§ Assignment: One part of the entries below is wanted: the lines from the one containing "VFNMA (R115). -/" through the one containing "def execVfnms (d". Write those out exactly and nothing else.

Records shown START

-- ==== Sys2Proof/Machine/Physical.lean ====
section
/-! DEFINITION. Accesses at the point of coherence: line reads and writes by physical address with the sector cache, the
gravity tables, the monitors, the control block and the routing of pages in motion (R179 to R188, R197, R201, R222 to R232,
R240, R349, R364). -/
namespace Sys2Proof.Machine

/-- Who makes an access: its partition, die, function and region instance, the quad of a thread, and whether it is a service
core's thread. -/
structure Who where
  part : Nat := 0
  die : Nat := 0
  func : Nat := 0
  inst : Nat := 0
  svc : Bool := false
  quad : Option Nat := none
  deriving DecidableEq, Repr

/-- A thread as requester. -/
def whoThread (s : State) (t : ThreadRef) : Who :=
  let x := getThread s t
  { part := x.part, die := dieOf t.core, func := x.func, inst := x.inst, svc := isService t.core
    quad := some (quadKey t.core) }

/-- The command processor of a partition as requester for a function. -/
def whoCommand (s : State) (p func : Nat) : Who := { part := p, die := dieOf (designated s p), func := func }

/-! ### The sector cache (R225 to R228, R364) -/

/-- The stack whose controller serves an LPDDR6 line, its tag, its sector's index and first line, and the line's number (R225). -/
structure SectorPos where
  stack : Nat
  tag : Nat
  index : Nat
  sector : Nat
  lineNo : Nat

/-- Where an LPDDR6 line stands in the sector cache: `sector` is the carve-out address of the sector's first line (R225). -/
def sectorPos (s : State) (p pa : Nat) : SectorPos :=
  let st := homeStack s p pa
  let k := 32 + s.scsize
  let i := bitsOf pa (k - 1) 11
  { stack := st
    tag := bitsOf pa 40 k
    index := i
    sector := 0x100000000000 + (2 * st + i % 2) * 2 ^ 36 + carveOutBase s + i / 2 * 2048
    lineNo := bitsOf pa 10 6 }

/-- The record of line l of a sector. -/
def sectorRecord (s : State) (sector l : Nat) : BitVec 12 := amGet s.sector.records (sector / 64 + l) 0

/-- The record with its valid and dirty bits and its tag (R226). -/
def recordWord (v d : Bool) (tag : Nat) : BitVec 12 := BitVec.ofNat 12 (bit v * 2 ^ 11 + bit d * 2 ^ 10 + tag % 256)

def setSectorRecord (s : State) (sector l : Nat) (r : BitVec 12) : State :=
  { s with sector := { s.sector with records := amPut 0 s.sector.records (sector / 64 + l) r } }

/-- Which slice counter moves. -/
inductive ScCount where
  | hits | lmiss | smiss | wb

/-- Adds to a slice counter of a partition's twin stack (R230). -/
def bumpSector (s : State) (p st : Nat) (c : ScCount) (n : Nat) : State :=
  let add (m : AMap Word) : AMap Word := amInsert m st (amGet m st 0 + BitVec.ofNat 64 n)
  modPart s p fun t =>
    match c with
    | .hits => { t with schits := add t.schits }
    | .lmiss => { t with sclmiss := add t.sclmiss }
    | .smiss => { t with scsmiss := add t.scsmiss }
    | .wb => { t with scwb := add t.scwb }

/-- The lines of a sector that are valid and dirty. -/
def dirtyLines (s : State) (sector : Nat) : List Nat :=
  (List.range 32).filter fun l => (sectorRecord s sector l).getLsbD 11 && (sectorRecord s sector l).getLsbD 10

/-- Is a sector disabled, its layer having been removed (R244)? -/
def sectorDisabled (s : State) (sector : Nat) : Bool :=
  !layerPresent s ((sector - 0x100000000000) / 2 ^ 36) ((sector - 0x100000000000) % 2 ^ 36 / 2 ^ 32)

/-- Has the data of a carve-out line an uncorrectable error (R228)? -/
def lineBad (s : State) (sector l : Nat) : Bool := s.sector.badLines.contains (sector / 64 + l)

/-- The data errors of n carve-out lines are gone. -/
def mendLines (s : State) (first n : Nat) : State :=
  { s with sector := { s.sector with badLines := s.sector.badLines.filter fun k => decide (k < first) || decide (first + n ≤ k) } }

Records shown END
Records shown START

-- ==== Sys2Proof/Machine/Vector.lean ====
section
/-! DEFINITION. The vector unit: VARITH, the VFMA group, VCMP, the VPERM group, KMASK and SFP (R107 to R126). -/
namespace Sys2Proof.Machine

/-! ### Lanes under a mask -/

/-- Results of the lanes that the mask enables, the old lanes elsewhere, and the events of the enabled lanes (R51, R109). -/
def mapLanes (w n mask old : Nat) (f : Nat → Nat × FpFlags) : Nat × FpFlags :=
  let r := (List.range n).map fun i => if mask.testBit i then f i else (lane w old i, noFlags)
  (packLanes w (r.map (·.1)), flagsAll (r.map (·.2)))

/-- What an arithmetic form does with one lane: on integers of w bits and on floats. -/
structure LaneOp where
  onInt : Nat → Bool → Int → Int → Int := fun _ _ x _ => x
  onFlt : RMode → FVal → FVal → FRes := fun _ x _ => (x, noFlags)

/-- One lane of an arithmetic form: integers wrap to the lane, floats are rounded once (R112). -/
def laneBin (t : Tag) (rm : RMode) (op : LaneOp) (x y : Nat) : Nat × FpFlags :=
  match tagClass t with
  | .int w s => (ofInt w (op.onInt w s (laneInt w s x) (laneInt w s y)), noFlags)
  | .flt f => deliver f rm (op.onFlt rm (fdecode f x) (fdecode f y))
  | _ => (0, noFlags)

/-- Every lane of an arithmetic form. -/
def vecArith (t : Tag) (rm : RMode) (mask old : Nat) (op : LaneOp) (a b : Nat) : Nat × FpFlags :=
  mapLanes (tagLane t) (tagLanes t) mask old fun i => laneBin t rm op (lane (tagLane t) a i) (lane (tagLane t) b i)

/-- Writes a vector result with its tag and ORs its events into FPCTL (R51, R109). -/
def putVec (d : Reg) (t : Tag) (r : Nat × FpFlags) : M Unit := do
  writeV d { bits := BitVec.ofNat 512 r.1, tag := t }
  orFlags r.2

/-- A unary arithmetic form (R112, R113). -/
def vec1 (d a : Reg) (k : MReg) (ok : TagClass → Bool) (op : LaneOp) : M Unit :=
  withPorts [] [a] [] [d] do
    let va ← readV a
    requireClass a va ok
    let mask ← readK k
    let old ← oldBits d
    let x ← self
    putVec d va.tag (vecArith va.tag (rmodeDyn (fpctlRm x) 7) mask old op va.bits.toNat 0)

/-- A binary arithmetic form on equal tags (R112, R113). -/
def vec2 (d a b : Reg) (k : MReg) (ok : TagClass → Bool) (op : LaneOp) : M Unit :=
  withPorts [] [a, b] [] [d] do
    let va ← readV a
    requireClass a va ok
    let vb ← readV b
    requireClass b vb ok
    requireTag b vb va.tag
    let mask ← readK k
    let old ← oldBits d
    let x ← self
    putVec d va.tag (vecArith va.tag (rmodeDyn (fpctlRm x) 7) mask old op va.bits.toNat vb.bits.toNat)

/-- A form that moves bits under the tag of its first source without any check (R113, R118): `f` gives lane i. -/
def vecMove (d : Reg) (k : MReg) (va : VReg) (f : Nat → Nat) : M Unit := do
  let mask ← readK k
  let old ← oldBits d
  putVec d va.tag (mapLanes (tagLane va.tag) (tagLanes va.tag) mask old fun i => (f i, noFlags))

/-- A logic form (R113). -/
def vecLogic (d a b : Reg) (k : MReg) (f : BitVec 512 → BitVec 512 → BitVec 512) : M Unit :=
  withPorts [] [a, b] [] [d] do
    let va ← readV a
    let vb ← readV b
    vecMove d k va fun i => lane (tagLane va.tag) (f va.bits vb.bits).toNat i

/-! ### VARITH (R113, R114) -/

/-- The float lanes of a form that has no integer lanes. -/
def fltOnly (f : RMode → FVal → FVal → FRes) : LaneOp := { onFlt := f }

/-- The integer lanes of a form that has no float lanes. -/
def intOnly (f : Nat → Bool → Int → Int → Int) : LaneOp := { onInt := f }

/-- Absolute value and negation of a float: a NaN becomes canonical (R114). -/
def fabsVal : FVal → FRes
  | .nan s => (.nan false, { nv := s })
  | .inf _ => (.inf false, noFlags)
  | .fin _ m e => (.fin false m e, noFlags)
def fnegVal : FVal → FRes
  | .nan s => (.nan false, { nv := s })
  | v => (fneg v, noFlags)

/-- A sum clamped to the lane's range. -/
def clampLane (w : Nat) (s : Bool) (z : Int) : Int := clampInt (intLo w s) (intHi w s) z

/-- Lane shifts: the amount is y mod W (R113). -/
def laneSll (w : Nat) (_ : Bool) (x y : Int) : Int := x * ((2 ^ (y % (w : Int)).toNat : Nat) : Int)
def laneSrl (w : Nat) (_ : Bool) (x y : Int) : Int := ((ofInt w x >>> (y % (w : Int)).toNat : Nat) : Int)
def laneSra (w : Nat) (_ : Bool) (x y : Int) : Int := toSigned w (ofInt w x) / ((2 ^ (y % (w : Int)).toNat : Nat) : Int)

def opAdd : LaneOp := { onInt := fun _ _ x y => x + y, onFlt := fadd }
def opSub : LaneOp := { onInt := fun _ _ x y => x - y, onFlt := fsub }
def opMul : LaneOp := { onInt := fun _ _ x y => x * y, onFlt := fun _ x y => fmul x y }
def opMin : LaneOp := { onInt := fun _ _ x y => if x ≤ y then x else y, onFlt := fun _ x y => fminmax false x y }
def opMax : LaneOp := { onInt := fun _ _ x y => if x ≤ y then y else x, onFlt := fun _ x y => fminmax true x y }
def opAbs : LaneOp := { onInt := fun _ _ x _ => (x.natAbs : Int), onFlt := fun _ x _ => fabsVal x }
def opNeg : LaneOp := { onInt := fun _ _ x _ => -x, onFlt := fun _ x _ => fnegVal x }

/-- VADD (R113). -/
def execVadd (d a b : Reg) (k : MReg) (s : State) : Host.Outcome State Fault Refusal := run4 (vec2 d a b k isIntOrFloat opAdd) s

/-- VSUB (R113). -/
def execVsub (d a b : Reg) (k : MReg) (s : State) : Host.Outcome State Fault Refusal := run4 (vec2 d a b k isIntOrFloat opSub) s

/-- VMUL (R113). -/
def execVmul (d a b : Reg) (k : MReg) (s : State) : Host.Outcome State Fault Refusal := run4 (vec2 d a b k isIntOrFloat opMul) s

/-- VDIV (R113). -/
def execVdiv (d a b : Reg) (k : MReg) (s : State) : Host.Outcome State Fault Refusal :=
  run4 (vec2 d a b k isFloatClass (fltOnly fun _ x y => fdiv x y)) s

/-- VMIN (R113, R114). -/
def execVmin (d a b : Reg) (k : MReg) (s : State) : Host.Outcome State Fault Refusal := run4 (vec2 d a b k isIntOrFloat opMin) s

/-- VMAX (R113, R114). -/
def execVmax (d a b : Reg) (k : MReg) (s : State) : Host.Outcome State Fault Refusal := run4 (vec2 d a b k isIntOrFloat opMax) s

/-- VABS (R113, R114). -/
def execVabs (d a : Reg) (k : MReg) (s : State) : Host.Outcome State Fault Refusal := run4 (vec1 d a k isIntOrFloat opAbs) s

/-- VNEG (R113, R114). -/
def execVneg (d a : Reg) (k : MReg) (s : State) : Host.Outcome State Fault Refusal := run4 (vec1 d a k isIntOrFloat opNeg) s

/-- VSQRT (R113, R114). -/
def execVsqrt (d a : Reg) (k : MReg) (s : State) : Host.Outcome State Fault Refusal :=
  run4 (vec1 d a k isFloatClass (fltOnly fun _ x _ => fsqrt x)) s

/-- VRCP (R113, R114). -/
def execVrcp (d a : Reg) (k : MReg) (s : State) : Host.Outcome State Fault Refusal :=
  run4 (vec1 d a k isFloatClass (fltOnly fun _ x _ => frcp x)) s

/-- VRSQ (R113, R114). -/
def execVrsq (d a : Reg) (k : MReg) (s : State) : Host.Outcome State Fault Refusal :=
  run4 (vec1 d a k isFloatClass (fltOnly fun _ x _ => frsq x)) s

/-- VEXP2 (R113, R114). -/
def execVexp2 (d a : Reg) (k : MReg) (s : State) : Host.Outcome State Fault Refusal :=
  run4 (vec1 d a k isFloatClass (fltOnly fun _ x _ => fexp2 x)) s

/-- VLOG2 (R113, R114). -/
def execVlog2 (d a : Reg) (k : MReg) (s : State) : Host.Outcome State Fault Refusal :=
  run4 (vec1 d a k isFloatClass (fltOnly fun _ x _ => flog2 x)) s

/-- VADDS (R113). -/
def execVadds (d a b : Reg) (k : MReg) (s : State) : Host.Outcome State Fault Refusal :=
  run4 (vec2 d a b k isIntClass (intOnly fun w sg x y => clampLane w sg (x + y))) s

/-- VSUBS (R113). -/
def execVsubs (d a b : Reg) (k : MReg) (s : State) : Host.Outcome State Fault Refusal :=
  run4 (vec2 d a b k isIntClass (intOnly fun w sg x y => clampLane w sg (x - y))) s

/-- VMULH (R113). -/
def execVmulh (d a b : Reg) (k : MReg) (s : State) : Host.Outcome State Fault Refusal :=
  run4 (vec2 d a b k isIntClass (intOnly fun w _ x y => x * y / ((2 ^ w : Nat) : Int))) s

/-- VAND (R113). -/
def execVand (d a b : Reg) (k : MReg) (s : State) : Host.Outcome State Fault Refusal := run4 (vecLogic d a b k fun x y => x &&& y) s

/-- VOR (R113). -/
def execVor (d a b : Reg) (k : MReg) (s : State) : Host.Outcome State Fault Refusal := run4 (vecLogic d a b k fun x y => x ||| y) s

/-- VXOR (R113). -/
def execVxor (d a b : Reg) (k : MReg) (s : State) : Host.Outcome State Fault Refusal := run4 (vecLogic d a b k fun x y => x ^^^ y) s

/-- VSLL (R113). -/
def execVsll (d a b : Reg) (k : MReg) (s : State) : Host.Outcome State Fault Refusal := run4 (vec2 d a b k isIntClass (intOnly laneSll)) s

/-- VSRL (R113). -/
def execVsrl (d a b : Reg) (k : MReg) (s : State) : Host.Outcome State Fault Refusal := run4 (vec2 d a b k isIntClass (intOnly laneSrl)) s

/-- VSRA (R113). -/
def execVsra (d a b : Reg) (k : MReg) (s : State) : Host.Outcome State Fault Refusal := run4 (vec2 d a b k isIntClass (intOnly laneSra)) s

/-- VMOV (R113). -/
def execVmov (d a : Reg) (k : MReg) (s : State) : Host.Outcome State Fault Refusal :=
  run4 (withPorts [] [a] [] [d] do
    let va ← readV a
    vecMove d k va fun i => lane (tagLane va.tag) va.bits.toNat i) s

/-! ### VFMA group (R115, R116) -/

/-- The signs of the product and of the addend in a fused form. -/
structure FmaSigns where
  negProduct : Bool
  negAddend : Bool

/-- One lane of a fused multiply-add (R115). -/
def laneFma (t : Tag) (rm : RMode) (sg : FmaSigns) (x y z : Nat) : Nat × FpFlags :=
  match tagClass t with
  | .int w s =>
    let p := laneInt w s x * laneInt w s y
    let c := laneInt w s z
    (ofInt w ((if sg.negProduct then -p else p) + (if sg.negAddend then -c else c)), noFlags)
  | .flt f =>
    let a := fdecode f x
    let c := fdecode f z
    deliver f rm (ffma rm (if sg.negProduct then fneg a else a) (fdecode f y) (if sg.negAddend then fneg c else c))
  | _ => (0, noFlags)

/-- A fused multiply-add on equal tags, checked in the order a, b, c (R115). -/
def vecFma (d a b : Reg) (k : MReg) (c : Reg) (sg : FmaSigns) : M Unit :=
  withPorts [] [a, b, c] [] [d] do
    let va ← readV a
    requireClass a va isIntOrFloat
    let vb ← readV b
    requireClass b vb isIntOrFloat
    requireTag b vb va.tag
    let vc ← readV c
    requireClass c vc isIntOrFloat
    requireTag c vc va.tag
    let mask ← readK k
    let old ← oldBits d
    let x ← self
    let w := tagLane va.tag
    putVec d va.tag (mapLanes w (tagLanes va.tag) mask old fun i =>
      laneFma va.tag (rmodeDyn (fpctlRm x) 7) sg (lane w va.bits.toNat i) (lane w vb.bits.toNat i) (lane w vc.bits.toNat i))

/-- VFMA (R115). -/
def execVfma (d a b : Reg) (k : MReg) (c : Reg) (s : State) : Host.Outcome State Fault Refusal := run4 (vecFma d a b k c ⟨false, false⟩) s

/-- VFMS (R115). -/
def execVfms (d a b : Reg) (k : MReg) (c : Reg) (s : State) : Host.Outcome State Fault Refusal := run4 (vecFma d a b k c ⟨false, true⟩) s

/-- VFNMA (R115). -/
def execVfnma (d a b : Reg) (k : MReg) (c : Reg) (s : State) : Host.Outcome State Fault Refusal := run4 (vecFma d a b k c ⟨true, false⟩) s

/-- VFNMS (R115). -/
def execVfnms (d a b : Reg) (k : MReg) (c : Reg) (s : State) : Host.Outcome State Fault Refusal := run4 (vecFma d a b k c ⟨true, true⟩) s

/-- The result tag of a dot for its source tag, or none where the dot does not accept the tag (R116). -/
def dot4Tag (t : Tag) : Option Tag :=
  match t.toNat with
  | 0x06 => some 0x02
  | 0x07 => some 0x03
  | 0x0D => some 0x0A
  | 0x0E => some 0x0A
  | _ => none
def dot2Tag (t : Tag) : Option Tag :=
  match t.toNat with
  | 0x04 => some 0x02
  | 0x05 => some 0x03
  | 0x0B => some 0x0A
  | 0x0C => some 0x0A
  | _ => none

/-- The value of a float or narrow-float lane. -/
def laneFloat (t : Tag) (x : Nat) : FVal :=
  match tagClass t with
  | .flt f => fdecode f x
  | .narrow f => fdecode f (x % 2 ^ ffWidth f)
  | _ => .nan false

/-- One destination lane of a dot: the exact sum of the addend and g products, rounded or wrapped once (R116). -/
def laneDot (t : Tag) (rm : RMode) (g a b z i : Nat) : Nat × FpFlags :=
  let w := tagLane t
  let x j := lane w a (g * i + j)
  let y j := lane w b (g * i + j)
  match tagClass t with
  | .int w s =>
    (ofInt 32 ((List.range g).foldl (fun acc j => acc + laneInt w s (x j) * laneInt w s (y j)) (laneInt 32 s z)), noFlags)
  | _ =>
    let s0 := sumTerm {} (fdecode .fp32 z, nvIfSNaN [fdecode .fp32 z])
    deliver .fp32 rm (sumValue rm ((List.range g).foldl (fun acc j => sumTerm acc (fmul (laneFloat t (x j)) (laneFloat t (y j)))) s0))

Records shown END

§ Answer below:
/-- VFNMA (R115). -/
def execVfnma (d a b : Reg) (k : MReg) (c : Reg) (s : State) : Host.Outcome State Fault Refusal := run4 (vecFma d a b k c ⟨true, false⟩) s

/-- VFNMS (R115). -/
def execVfnms (d a b : Reg) (k : MReg) (c : Reg) (s : State) : Host.Outcome State Fault Refusal := run4 (vecFma d a b k c ⟨true, true⟩) s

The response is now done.